My question is in regard to my 10 yr old TB mare that has taken to laying down on the lunge line and sometimes falling alseep! It's warming up here and the arena sand is dry and warm now. Fortunately she has only a halter on (no saddle).She starts out going down to roll the minute we enter the sand arena. She rolls then stretches out and relaxes. I've seen her go rapidly into REM sleep with some body twitching. I let her rest a bit and then make her get up and proceed with lunging.I was curious if I am committing a training error that will become a problem somehow by letting her do this? She seems to really want (need?) to lie down because I've tried whacking her with the whip to stop her and she goes down anyway! After her rest she will get up when I ask her to.
Pet's Sex: Female
Pet's Age: 10
Hi there, Thanks for your question.Is your horse otherwise fit and well? Has sha any history of heart problems?Are you riding her at the moment or just doing the lunging?Has she done this under any other circumstances - such as when she is being groomed or saddled etc?What is her breeding?Jen
My mare appears fit and well. No history of heart problems. I am only lunging her at the moment..not riding when she wants to lie down and nap.
I have owned her exactly one year and in this year she has been getting back in shape after standing around being for sale before I bought her. I ride her 5 days a week in training level dressage with one of those days a lesson with my trainer.
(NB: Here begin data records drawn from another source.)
/-- The converter in service of axis `x` has failed at the latest tick (R472): the idle one, where it is calibrated and lies at
this tick within 4 counts of the angle of the one in service, takes over. DESIGN CHOICE (log entry 33): where that one still
delivers nothing, its latest angle is compared. -/
def State.convTakeover (s : State) (x : Nat) (now idle : Option (Int × Int)) : State :=
  let s := s.onFb x fun f => { f with convLost := false }
  let old := ((s.motion.fbs[x]?).map (·.phi)).getD noAngle
  let (cur, s) := match now with
    | some v => s.convAngle (s.convOf x) v
    | none => (old, s)
  let (alt, s) := match idle with
    | some v => s.convAngle (s.convIdle x) v
    | none => (noAngle, s)
  let amp := (idle.map fun v => amplitude (s.convValue (s.convIdle x) v)).getD 0
  if idle.isSome ∧ (cur = noAngle ∨ anglesAgree cur alt) ∧ s.flag (Reg.FB_AX_AN_STATUS x) Fld.FB_AX_AN_STATUS_ALT_READY then
    let s := s.setFld (Reg.FB_AX_STATUS x) Fld.FB_AX_STATUS_CONV
      (1 - s.fld (Reg.FB_AX_STATUS x) Fld.FB_AX_STATUS_CONV)
    let s := s.setFld (Reg.FB_AX_AN_STATUS x) Fld.FB_AX_AN_STATUS_ALT_READY 0
    let s := s.raise .corrected (Reg.FB_AX_EVENT x) Fld.FB_AX_EVENT_CONV_SWITCH 5 (unitAxis x)
    (s.takeAmp x amp).takeAngle x alt
  else s.fbFault x 5

/-- CONVERTER fault of axis `x` (R472): the idle converter is judged at the next tick, its calibration abandoned (R633). -/
def State.convFault (s : State) (x : Nat) : State :=
  if s.fbState x = 1 then s else (s.onFb x fun f => { f with convLost := true }).calAbandon (s.convIdle x)

/-- The sample of an analogue axis at a tick (R471 to R473). -/
def State.tickAnalogue (s : State) (x : Nat) (p : FbSample) : State :=
  let lost := ((s.motion.fbs[x]?).map (·.convLost)).getD false
  match p with
  | .angle now idle =>
    if lost then s.convTakeover x now idle
    else match now with
      | some v =>
        let (phi, s) := s.convAngle (s.convOf x) v
        (s.takeAmp x (amplitude (s.convValue (s.convOf x) v))).takeAngle x phi
      | none => s.convFault x
  | _ => if lost then s.convTakeover x none none else s.convFault x

/-- The place of a state (A, B) in the sequence in which A leads B (R474). -/
def quadPlace : Bool × Bool → Nat
  | (false, false) => 0
  | (true, false) => 1
  | (true, true) => 2
  | (false, true) => 3

/-- The counts of a change of (A, B): none for an illegal transition (R474). -/
def quadStep (old new : Bool × Bool) : Option Int :=
  match (quadPlace new + 4 - quadPlace old) % 4 with
  | 0 => some 0
  | 1 => some 1
  | 3 => some (-1)
  | _ => none

/-- The levels `ab` of a digital source `f` at TB tick `t`: the source after them, the counts, and whether they are an
OVERSPEED fault: an illegal transition, or a counted edge less than 25 ns after the one before (R474). -/
def takeLevels (f : FbAxis) (t : Nat) (ab : Bool × Bool) : FbAxis × Int × Bool :=
  match f.ab with
  | none => ({ f with ab := some ab }, 0, false)
  | some old =>
    match quadStep old ab with
    | none => ({ f with ab := some ab, edgeAt := some t }, 0, true)
    | some d =>
      if d = 0 then (f, 0, false)
      else ({ f with ab := some ab, edgeAt := some t }, d, f.edgeAt.any fun e => decide (t < e + 25))

/-- Axis `x` takes one change of the levels of a digital source, `ns` after the previous tick (R474). -/
def State.takeEdge (s : State) (x ns : Nat) (ab : Bool × Bool) : State :=
  match s.motion.fbs[x]? with
  | none => s
  | some f =>
    let (f', d, bad) := takeLevels f (s.clk.ticks - 100 + ns) ab
    let s := s.onFb x fun _ => f'
    let s := if bad then s.fbFault x 4 else if s.fbState x = 1 ∨ d = 0 then s else s.setCount x (s.fbCount x + d)
    s.onFb x fun f => { f with steps := f.steps ++ [(ns, s.fbCount x, ab)] }

/-- The edges of a digital axis up to a tick (R474). -/
def State.tickDigital (s : State) (x : Nat) (p : FbSample) : State :=
  match p with
  | .edges l => l.foldl (fun s c => s.takeEdge x c.1 c.2) s
  | _ => s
Her diet consists of 3 meals a day. Grass hay for breakfast and lunch and alfalfa for dinner. Plus a fine mesh hay net with grass hay and oat hay mixed to nibble on. She also gets 1 scoop of LMF feed am with Smart Stamina and Calm and Cool. One scoop pm with a joint suppliment, Smart Muscle Mass, flax, Smart Gut, vit-E, Calm and Cool, and Mare Magic.
She is in a stall with a small paddock attached and soon will be getting turned out when the big turn-outs dry up. On her days off she is hand walked and grazed and lunged.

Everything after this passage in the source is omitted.